As mortgage rates get lower, the housing market is likely to improve, as buyers know their monthly costs aren’t going to skyrocket due to ever-rising interest rates.

If you already own a home and you’re planning on buying and selling at the same time in the market, this will affect you less, as the price of your new home will most likely go up at the same rate as the price of your old home, but this is good news for anyone planning on selling.

It’s worse news for first-time buyers, who will have to save a larger deposit as prices go up, but on the other hand they’ll get lower mortgage rates and a more stable policy rate makes it easier to plan ahead for the future without being surprised by ever-increasing rates.

A stronger Swedish economy

The Riksbank’s decision to lower the interest rate is proof that the bank believes inflation is over – for now at least. This means that we can expect to see inflation remain at a more stable level, and we’re unlikely to see anything close to the ten percent inflation we saw at the end of 2022.

Lower inflation means that Swedish monetary policy won’t need to be as cautious or restrictive in the future, as the government and the central bank no longer need to put all their efforts into fighting inflation.

That’s not to say that authorities will start stimulating the economy just yet – they’re likely to proceed with caution to make sure inflation really is down for the long-term – but Thursday’s interest rate announcement indicates that the “economic winter” Finance Minister Elisabeth Svantesson warned of in September last year could be drawing to a close.

Is it all good news?

In the short term, the value of the krona is likely to worsen somewhat, as the central bank has lowered Sweden’s interest rate ahead of other major central banks.
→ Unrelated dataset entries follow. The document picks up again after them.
-- ==== Sys2Proof/Safety.lean ====
section
/-! DEFINITION. The terms that statements use: when a group issues and completes, what its instruction reads, what a state shows of a
warp afterwards, and the invariants of a run. -/

namespace Sys2Proof

/-! ## Encodings -/

/-- The prefix words of a group: ORD and REP, each at most once, in either order (R31, R51). -/
def prefixWords (repFirst : Bool) (o : Option OrdWord) (r : Option RepWord) : List Code :=
  if repFirst then r.toList.map packRep ++ o.toList.map packOrd else o.toList.map packOrd ++ r.toList.map packRep
/-- The instruction word `w` takes these prefixes: they encode something (R52, R54) and its opcode and operands accept them (R53, R56); a P
word takes none (R31). -/
def takesPrefixes (o : Option OrdWord) (r : Option RepWord) (w : Code) : Bool :=
  o.all (fun x => encOk (.ord x)) && r.all (fun x => encOk (.rep x)) &&
  if fmtOf w = 1 then o.isNone && r.isNone else !prefixMisplaced o r (opcOf w).toNat (fieldsF w)
/-- An instruction's words are read back: behind any prefixes that it takes and before any words, its own words decode to it; a prefix
word is read back by itself. -/
def ReadsBack (i : Instr) : Prop :=
  if fmtOf ((encode i).headD 0) = 2 then decodeTableWord 64 ((encode i).headD 0).toNat = some i
  else ∀ repFirst o r rest, takesPrefixes o r ((encode i).headD 0) = true →
    decodeGroup (prefixWords repFirst o r ++ encode i ++ rest) = .ok o r i ((prefixWords repFirst o r).length + (encode i).length)

/-- The word of an instruction: its format and its opcode, and what its other fields must be to encode it. -/
def Encodes (i : Instr) (fmt : BitVec 2) (opc : BitVec 9) (fields : Prop) : Prop :=
  fmtOf ((encode i).headD 0) = fmt ∧ opcOf ((encode i).headD 0) = opc ∧ (WellFormed i ↔ fields)
/-- IMM32 stands for B with I = 1, and is zero otherwise (R45). -/
def immIsB (f : FWord) (x : LExt) : Prop := f.i = false → x.imm32 = 0

end Sys2Proof

namespace Sys2Proof.Machine

/-! ## When an instruction runs -/

/-- The context and the issuing threads of the group in the latch where nothing keeps it from issuing (R36, R286, R293, R302, R118) and
it meets no cause of R73; none otherwise. The repetition is one that its REP prefix names (R55). -/
def starts (s : State) (spec : Ctx → Spec) : Option (Ctx × List Nat) :=
  match ctxOf s with
  | none => none
  | some c0 =>
    let c := startPass c0
    let sp := spec c
    let tids := issuing s c sp.q
    if c.grp.isEmpty || decide (c.rk ≥ repCount s.iss.rep) then none
    else if !gateOpen s c (c.sched sp.q) then none
    else if tids.isEmpty then none
    else if c.den.isSome && !sp.den then none
    else if sp.named.any (fun r => (recorded s c.w c.w.depth).contains r) then none
    else match sp.cause with
      | some _ => none
      | none => if poolOk s c.w sp.dests then some (c, tids) else none
/-- The same for an F word or L pair whose fields are used as `u` says. -/
def startsF (u : Use) (f : FWord) (x : Option LExt) (s : State) : Option (Ctx × List Nat) :=
  starts s (fun c => specOf s c u f x)

/-- An F word at the repetition being issued (R55). -/
def atRep (s : State) (c : Ctx) (f : FWord) : FWord := stepF f s.iss.rep c.rk
/-- The threads for which an instruction computes: all that issue, or on the uniform path the lowest-numbered (R40). -/
def actors (u : Use) (f : FWord) (tids : List Nat) : List Nat := if isUniform u f then tids.take 1 else tids
/-- What each acting thread reads, where the group issues by the conditions of `spec`, its q operands neither wait nor raise a cause (R329,
R330), what it pushes need not wait for accesses (R338), and no popped element is poisoned (R459). -/
def argsOf (spec : State → Ctx → Spec) (u : Use) (f : FWord) (x : Option LExt) (s : State) : Option (Ctx × List Nat × List AluIn) :=
  match starts s (spec s) with
  | none => none
  | some (c, tids) =>
    let f' := atRep s c f
    let ts := actors u f' tids
    let pops := qPops u f' x
    if (qCause c.b c.w.name.w pops (qPush u f') ts.length).isSome || (qStall c.b pops (qPush u f') ts.length).isSome ||
        ((qPush u f').isSome && accessesLeft s c.w.name s.nextId ts) || popsPoison c.b pops ts.length then none
    else some (c, tids, ts.map (fun t => aluIn s c u f' x ts (popAll c.b c.w.name.w ts pops).2 t))
/-- The same under the conditions that hold for every F word and L pair. -/
def args (u : Use) (f : FWord) (x : Option LExt) (s : State) : Option (Ctx × List Nat × List AluIn) :=
  argsOf (fun s c => specOf s c u f x) u f x s

/-! ## What a state shows afterwards -/

/-- The frame in which the group of a context runs: frame 0 for a den thread (R291), else the current one. -/
def frameIn (c : Ctx) (v : Warp) : Frame := if c.den.isSome then v.frames.getLastD {} else v.cur
/-- `n` registers from an operand code up, of a thread: a v or s register of the frame; nothing is claimed of q and zero. -/
def Holds (c : Ctx) (v : Warp) (t code : Nat) (vals : List Word) : Prop :=
  ∀ k y, vals[k]? = some y →
    (isV code = true → (frameIn c v).getV t (code + k) = y) ∧ (isS code = true → (frameIn c v).getS (code - 0x80 + k) = y)
/-- Predicates of a thread. -/
def HoldsP (c : Ctx) (v : Warp) (t : Nat) (preds : List (Nat × Bool)) : Prop :=
  (preds.map (·.1)).Nodup → ∀ p ∈ preds, p.1 < 12 → ((frameIn c v).getP t).getLsbD p.1 = p.2

/-- Everything of the package but its warps, the quadrants' counters, its blocks, and what the race detector keeps. -/
def elsewhere (s : State) : State := { s with warps := [], quads := [], blocks := [], sectors := [], releases := [] }
/-- Everything of a warp but its threads, its registers, %fpm, what the scheduler and the race detector keep of it, and the latches of the
counters read in halves. -/
def Warp.kept (w : Warp) : Warp :=
  { w with
    threads := [], frames := [], fpm := 0, race := {}, hazards := [], holds := [], latch1 := [], lastStall := 0, since := 0, ableFor := 0
    aged := false, young := false, skip := none, compare := 0, stepped := false, joinPasses := [], promoted := [], groupWait := [] }
/-- Everything of a frame but its registers. -/
def Frame.kept (fr : Frame) : Frame := { fr with v := [], s := [], p := [] }
/-- The frames that a group of this context does not run in. -/
def otherFrames (c : Ctx) (w : Warp) : List Frame := if c.den.isSome then w.frames.take w.depth else w.frames.tail
/-- The operand codes that an instruction writes through D or gives up by a last-read mark (R37). -/
def touched (u : Use) (f : FWord) (x : Option LExt) (r : Option RepWord) (rk : Nat) : List Nat :=
  (if u.d > 0 then codesFrom f.d.toNat u.d else []) ++
  (((fieldsOf u f x).filter (markApplies f r rk)).map (fun fl => codesFrom fl.code fl.n)).flatten

/-- The frame of an instruction that computes registers and predicates from registers, from `s` to `t`, where its warp was `w` and is `v`:
`ids` are the acting threads, `wrote` the predicates that each writes. Registers, predicates, every other field of the frame and of
the warp, other warps (but for what the detector keeps), and the rest of the package stay; where it names no q operand, its block too. -/
structure AluKeeps (u : Use) (f : FWord) (x : Option LExt) (s t : State) (c : Ctx) (w v : Warp) (ids : List Nat) (wrote : Nat → List Nat) :
    Prop where
  regs : ∀ τ r, r < 128 → (τ ∉ ids ∨ r ∉ touched u (atRep s c f) x s.iss.rep c.rk) → (frameIn c v).getV τ r = c.w.cur.getV τ r
  sregs : ∀ r, r < 64 → 0x80 + r ∉ touched u (atRep s c f) x s.iss.rep c.rk → (frameIn c v).getS r = c.w.cur.getS r
  preds : ∀ τ k, k < 12 → (τ ∈ ids → k ∉ wrote τ) → ((frameIn c v).getP τ).getLsbD k = (c.w.cur.getP τ).getLsbD k
  frame : (frameIn c v).kept = c.w.cur.kept
  others : otherFrames c v = otherFrames c w
  warp : v.kept = w.kept
  warps : ∀ n w', n ≠ c.w.name → findWarp s n = some w' → ∃ r, findWarp t n = some { w' with race := r }
  rest : elsewhere t = elsewhere s
  quiet : (fieldsOf u (atRep s c f) x).all (fun fl => !isQ fl.code) = true → t.blocks = s.blocks ∧ t.sectors = s.sectors ∧ t.releases = s.releases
The krona weakened slightly after the bank’s announcement on Thursday, dropping 8 öre in value against the dollar and 7 öre against the euro.
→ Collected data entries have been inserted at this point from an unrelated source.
-- ==== Sys2Proof/Certificates/Slice0/Obligations.lean ====
section
/-! DEFINITION. The statements for the provers. -/

section
open Sys2Proof Sys2Proof.Machine

/-! ## Instructions that compute registers and predicates -/

/-- The two-source integer and logic instructions give, in each acting thread, the value that the table of R96 gives. -/
def Obligations.IntegerTwoSource : Prop :=
  ∀ (f : FWord) (x : LExt) (s : State),
    Gives useAB f none s (exec (.iaddF f) s) (two fun a b => if f.v then satI32 (a.toInt + b.toInt) else a + b) ∧
    Gives useAB f (some x) s (exec (.iaddL f x) s) (two fun a b => if !f.v then a + b
      else if x.ty0 = 7 then satN32 (a.toNat + b.toNat) else satI32 (a.toInt + b.toInt)) ∧
    Gives useAB f none s (exec (.isubF f) s) (two fun a b => if f.v then satI32 (a.toInt - b.toInt) else a - b) ∧
    Gives useAB f (some x) s (exec (.isubL f x) s) (two fun a b => if !f.v then a - b
      else if x.ty0 = 7 then satN32 (a.toNat - b.toNat) else satI32 (a.toInt - b.toInt)) ∧
    Gives useAB f none s (exec (.imulF f) s) (two fun a b => BitVec.ofInt 32 (a.toInt * b.toInt)) ∧
    Gives useAB f (some x) s (exec (.imulL f x) s) (two fun a b => BitVec.ofInt 32 (a.toInt * b.toInt)) ∧
    Gives useAB f none s (exec (.imulh f) s) (two fun a b =>
      if f.v then (a.zeroExtend 64 * b.zeroExtend 64).extractLsb' 32 32 else (a.signExtend 64 * b.signExtend 64).extractLsb' 32 32) ∧
    Gives useAB f none s (exec (.iminF f) s) (two fun a b => if f.v then BitVec.ofNat 32 (min a.toNat b.toNat) else BitVec.ofInt 32 (min a.toInt b.toInt)) ∧
    Gives useAB f (some x) s (exec (.iminL f x) s) (two fun a b =>
      if f.v then BitVec.ofNat 32 (min a.toNat b.toNat) else BitVec.ofInt 32 (min a.toInt b.toInt)) ∧
    Gives useAB f none s (exec (.imaxF f) s) (two fun a b => if f.v then BitVec.ofNat 32 (max a.toNat b.toNat) else BitVec.ofInt 32 (max a.toInt b.toInt)) ∧
    Gives useAB f (some x) s (exec (.imaxL f x) s) (two fun a b =>
      if f.v then BitVec.ofNat 32 (max a.toNat b.toNat) else BitVec.ofInt 32 (max a.toInt b.toInt)) ∧
    Gives useAB f none s (exec (.andF f) s) (two fun a b => a &&& b) ∧
    Gives useAB f (some x) s (exec (.andL f x) s) (two fun a b => a &&& b) ∧
    Gives useAB f none s (exec (.orF f) s) (two fun a b => a ||| b) ∧
    Gives useAB f (some x) s (exec (.orL f x) s) (two fun a b => a ||| b) ∧
    Gives useAB f none s (exec (.xorF f) s) (two fun a b => a ^^^ b) ∧
    Gives useAB f (some x) s (exec (.xorL f x) s) (two fun a b => a ^^^ b) ∧
    Gives useAB f none s (exec (.andnF f) s) (two fun a b => a &&& ~~~b) ∧
    Gives useAB f (some x) s (exec (.andnL f x) s) (two fun a b => a &&& ~~~b) ∧
    Gives useAB f none s (exec (.shl f) s) (two fun a b => if b.toNat ≥ 32 then 0 else BitVec.ofNat 32 (a.toNat * 2 ^ b.toNat)) ∧
    Gives useAB f none s (exec (.shr f) s) (two fun a b => if b.toNat ≥ 32 then 0 else BitVec.ofNat 32 (a.toNat / 2 ^ b.toNat)) ∧
    Gives useAB f none s (exec (.sar f) s) (two fun a b => BitVec.ofInt 32 (a.toInt / 2 ^ min b.toNat 31)) ∧
    Gives useAB f none s (exec (.rol f) s) (two fun a b => (a <<< (b.toNat % 32)) ||| (a >>> (32 - b.toNat % 32)))

/-- The one-source instructions give the values of R97, the 64-bit and widening ones those of R98, the three-source ones those of R99 and
R105, whose encodings are as these rules say. A pair is two registers, the first the low word. -/
def Obligations.IntegerOneSourceAndWide : Prop :=
  ∀ (f : FWord) (x : LExt) (s : State),
    Gives useA f none s (exec (.iabs f) s) (one fun a => if a = 0x80000000 then (if f.v then 0x7FFFFFFF else 0x80000000)
      else BitVec.ofNat 32 a.toInt.natAbs) ∧
    Gives useA f none s (exec (.ineg f) s) (one fun a => if a = 0x80000000 then (if f.v then 0x7FFFFFFF else 0x80000000)
      else BitVec.ofInt 32 (-a.toInt)) ∧
    Gives useA f none s (exec (.not f) s) (one fun a => ~~~a) ∧
    Gives useA f none s (exec (.popc f) s) (one fun a => BitVec.ofNat 32 ((List.range 32).countP a.getLsbD)) ∧
    Gives useA f none s (exec (.clz f) s) (one fun a => if a = 0 then 32 else BitVec.ofNat 32 (31 - Nat.log2 a.toNat)) ∧
    Gives useA f none s (exec (.brev f) s) (one fun a => a.reverse) ∧
    Gives { d := 2, a := 2, b := 2, den := true } f none s (exec (.iadd64 f) s) (fun i => { vals := split64 (w64 i.a + w64 i.b) }) ∧
    Gives { d := 2, a := 1, b := 1, den := true } f none s (exec (.imulw f) s) (fun i =>
      { vals := split64 (if f.v then (w32 i.a).zeroExtend 64 * (w32 i.b).zeroExtend 64 else (w32 i.a).signExtend 64 * (w32 i.b).signExtend 64) }) ∧
    Gives useABC f (some x) s (exec (.iaddt f x) s) (three fun a b c =>
      BitVec.ofInt 32 (a.toInt + (if x.x24.getLsbD 0 then -b.toInt else b.toInt) + (if x.x24.getLsbD 1 then -c.toInt else c.toInt))) ∧
    Gives useABC f (some x) s (exec (.imad f x) s) (three fun a b c => BitVec.ofInt 32 (a.toInt * b.toInt + c.toInt)) ∧
    (f.v = false → Gives useAB f (some x) s (exec (.lea f x) s) (two fun a b => BitVec.ofNat 32 (a.toNat + b.toNat * 2 ^ x.xbits 0 5))) ∧
    (f.v = true → Gives { d := 2, a := 2, b := 1, den := true } f (some x) s (exec (.lea f x) s) (fun i =>
      { vals := split64 (BitVec.ofNat 64 ((w64 i.a).toNat + (w32 i.b).toNat * 2 ^ x.xbits 0 5)) })) ∧
    Encodes (.iaddt f x) 3 0x004 (f.v = false ∧ (∀ k, 2 ≤ k → x.x24.getLsbD k = false) ∧ immIsB f x) ∧
    Encodes (.imad f x) 3 0x009 (f.v = false ∧ x.x24 = 0 ∧ immIsB f x) ∧
    Encodes (.lea f x) 3 0x021 ((∀ k, 5 ≤ k → x.x24.getLsbD k = false) ∧ immIsB f x)

/-- The bit and field instructions give the values of R100 to R104, and their encodings are as these rules say. -/
def Obligations.FieldOperations : Prop :=
  ∀ (f : FWord) (x : LExt) (s : State),
    Gives useABC f (some x) s (exec (.blut f x) s) (three fun a b c => wordOfBits fun i =>
      x.imm32.getLsbD ((a.getLsbD i).toNat + 2 * (b.getLsbD i).toNat + 4 * (c.getLsbD i).toNat)) ∧
    Gives useABC f (some x) s (exec (.funs f x) s) (three fun a b c =>
      let k := min c.toNat 32
      if f.v then ((b ++ a) >>> k).extractLsb' 0 32 else ((b ++ a) <<< k).extractLsb' 32 32) ∧
    Gives useAB f (some x) s (exec (.bfe f x) s) (two fun a b =>
      let pos := (b.extractLsb' 0 8).toNat
      let len := (b.extractLsb' 8 8).toNat
      if len = 0 then 0
      else if pos ≥ 32 then (if f.v && a.msb then 0xFFFFFFFF else 0)
      else
        let n := min len (32 - pos)
        let y := a.extractLsb' pos n
        if f.v then y.signExtend 32 else y.zeroExtend 32) ∧
    Gives useABC f (some x) s (exec (.bfi f x) s) (three fun a b c =>
      let pos := (b.extractLsb' 0 8).toNat
      let len := (b.extractLsb' 8 8).toNat
      if len = 0 ∨ pos ≥ 32 then c
      else wordOfBits fun i => if pos ≤ i ∧ i < pos + min len (32 - pos) then a.getLsbD (i - pos) else c.getLsbD i) ∧
    Gives useABC f (some x) s (exec (.bpick f x) s) (three fun a b c => wordOfBits fun i =>
      let nib := (c.extractLsb' (4 * (i / 8)) 4)
      let j : BitVec 8 := (b ++ a).extractLsb' (8 * (nib.extractLsb' 0 3).toNat) 8
      if nib.getLsbD 3 then f.v && j.msb else j.getLsbD (i % 8)) ∧
    Encodes (.blut f x) 3 0x015 (f.v = false ∧ f.i = false ∧ x.x24 = 0 ∧ x.imm32.toNat < 256) ∧
    Encodes (.funs f x) 3 0x01A (x.x24 = 0 ∧ immIsB f x) ∧ Encodes (.bfe f x) 3 0x01B (x.x24 = 0 ∧ immIsB f x) ∧
    Encodes (.bfi f x) 3 0x01C (f.v = false ∧ x.x24 = 0 ∧ immIsB f x) ∧ Encodes (.bpick f x) 3 0x020 (x.x24 = 0 ∧ immIsB f x)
This is good news for people with income in other currencies, but bad news for those of us who are paid in kronor.

Having said that, a stronger Swedish economy is good news for the value of the krona in the long term, although it’s difficult to predict when the krona will start to gain in value and by how much.

At the end of last year, Riksbank governor Erik Thedéen described the krona as “undervalued”, and underlined the importance of having strong foundations in the Swedish economy.

“The Swedish economy is, at its foundations, well-managed, and sooner or later this will lead to a stronger exchange rate,” he said. “Sweden has strong finances, a well-educated labour force, responsible salaries and a good underlying level of competition.”

“As anyone who has tried to predict the exchange rate knows, it’s genuinely difficult to say exactly when it will go up and by how much, but it can also happen quickly when the trend is broken and the krona starts to gain in value.”